JPMorgan Chase & Co.’s directors asked shareholders to oppose the calls to make Chief Executive Officer Jamie Dimon to resign from one of his roles as CEO and chairman of the company. The directors said that it could be disruptive and go against the best interests of investors.
JPMorgan’s board has a structure that allows appropriate accountability to its shareholders and acts as counterbalance to the combined CEO/chair role enjoyed by Dimon. This was according to former Exxon Mobil Corp. chairman and CEO Lee R. Raymond and former Johnson & Johnson chairman and CEO William C. Weldon. Raymond is the board’s presiding director. Weldon is the head of the board’s corporate governance and nominating committee
In a letter sent to shareholders, Weldon and Raymond said that an inflexible approach to question the capability of a person to serve as both CEO and chairman is not the right move to solve the problems the bank is facing.
Proxy advisers at Institutional Shareholder Services and Glass Lewis told investors to name a separate chairman and remove some directors from the bank. Calls for Dimon to step down as chairman of JPMorgan have escalated since May when the company disclosed there were lapses in risk control at its chief investment office during the London Whale scandal that resulted to around $6.2 billion losses.

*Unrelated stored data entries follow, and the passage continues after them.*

/-- An owner's chunk sent round the ring, its elements read from a tensor whose element 0 is element `off` of the whole (R530). -/
def State.sendChunk (s : State) (c : Coll) (d : Desc) (off k part stamp : Nat) (poisoned : Nat → Bool) (ovl : Overlay := []) : State :=
  (c.gatherPieces d k).foldl (fun s x =>
    s.sendPiece c x.2.1 12 x.1 k 1 part stamp (s.dataLines c d (x.2.2.1 - off) (x.2.2.2 - off) poisoned ovl)) s

/-- Pieces that a rank still has to deal with before its commit point, for what travels round the ring by chunks. -/
def Coll.gatherNeed (c : Coll) (d : Desc) : Nat :=
  if c.op = 5 then (if c.rank = c.root then 0 else (c.gatherPieces d c.root).length)
  else ((List.range c.degree).filter (· != c.rank)).foldl (fun n k => n + (c.gatherPieces d k).length) 0

/-- The reduction's pieces that reach a rank: of every chunk's part but those it starts. -/
def Coll.sumNeed (c : Coll) : Nat :=
  (List.range c.degree).foldl (fun n k =>
    let count := fun p => let (lo, hi) := c.part k p; pieceCount (hi - lo) c.sumsPer
    n + (if c.rank = c.mod (k + 1) then 0 else count 1) +
      (if !c.dirs || c.rank == c.mod (k + c.degree - 1) then 0 else count 2)) 0

/-- Pre-pass blocks to a piece, each of two bytes of E, a flag byte and at most 96 bytes of element bits. -/
def Coll.prePer (c : Coll) : Nat := max 1 (c.pieceLines * 128 / 99)

/-- The blocks of a chunk. -/
def Coll.chunkBlocks (c : Coll) (k : Nat) : Nat × Nat :=
  let (lo, hi) := c.chunk k
  (lo / 256, (hi + 255) / 256)

def Coll.prePieces (c : Coll) (k : Nat) : List (Nat × Nat × Nat) :=
  let (lo, hi) := c.chunkBlocks k
  if (c.chunk k).1 < (c.chunk k).2 then piecesIn lo hi c.prePer else []

def Coll.preNeed (c : Coll) : Nat :=
  (List.range c.degree).foldl (fun n k =>
    n + (if c.rank = c.mod (k + 1) then 0 else (c.prePieces k).length) + (if c.rank = k then 0 else (c.prePieces k).length)) 0

/-- The destination's lines that a stretch of a collective's data makes, counted to the rank's record; `bad` ends it with PAGE_FAULT. -/
def State.collWrote (s : State) (c : Coll) (lines : Nat) (bad poison : Bool) : State :=
  let c := { c with lines := c.lines + lines, poison := c.poison || poison }
  let s := s.setColl c
  if bad then s.clearFailed.endColl c s.faultStatus false else s

/-- R526, R527: the results of the rank's own chunk, once complete, converted through the destination and written; in ALL_REDUCE the
converted codes then travel on. -/
def State.writeResults (s : State) (c : Coll) : State :=
  let (lo, hi) := c.chunk c.rank
  if c.results.length < hi - lo || lo == hi then s
  else
    let d := s.dstOf c
    let off := d.idxOff
    let elem := fun k => (c.results.find? fun e => e.index == k).getD ⟨k, 0#32, false⟩
    let rows := (rowsOf d (lo - off) (hi - off)).map fun row =>
      (row.1, row.2.map fun j => (j, dec32 (elem (off + row.1 * d.cnt0 + j)).value))
    let e := s.streamRows c.die c.stepRev c.access d rows
    let bad := lineMates d (lo - off) (hi - off) ((c.results.filter (·.poison)).map fun x => x.index - off)
    let s := e.st.poisonElems c d bad
    let c := { c with results := [], wrote := true }
    let s := if c.op = 0 && !e.fault then s.sendChunk c d 0 c.rank 3 0 bad.contains (s.writtenView c d lo hi) else s
    s.collWrote c (linesOf d (lo - off) (hi - off)) e.fault (bad != [])

/-! ## The pre-pass of exact mode (R532) -/

/-- A rank's own pre-pass values of a block. -/
def State.ownPre (s : State) (c : Coll) (b : Nat) : BlockPre :=
  let d := s.srcOf c
  (List.range (min 256 (c.elems - 256 * b))).foldl (fun p i =>
    match s.valAt c d (256 * b + i) with
    | .nan => { p with nan := p.nan ||| 1#256 <<< i }
    | .inf neg => if neg then { p with ninf := p.ninf ||| 1#256 <<< i } else { p with pinf := p.pinf ||| 1#256 <<< i }
    | .fin _ man exp =>
      if man = 0 then p
      else
        let e := floorLog2 man exp
        { p with e := some (match p.e with
            | some x => max x e
            | none => e) }) {}

def BlockPre.join (a b : BlockPre) : BlockPre :=
  { e := (match a.e, b.e with
      | some x, some y => some (max x y)
      | some x, none => some x
      | none, y => y),
    nan := a.nan ||| b.nan, pinf := a.pinf ||| b.pinf, ninf := a.ninf ||| b.ninf }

JPMorgan is the largest bank in the United States in terms of deposits and assets. Institutional Shareholder Services urged a vote to divide Dimon’s roles and remove three directors. Glass Lewis echoed the same sentiments as it wanted to fire three members of the risk committee as well as all three members of the audit committee after congressional and internal probes showed questionable risk-management practices at both the board and senior management levels. Shareholders of JPMorgan Chase will vote on the issue at their annual meeting on May 21.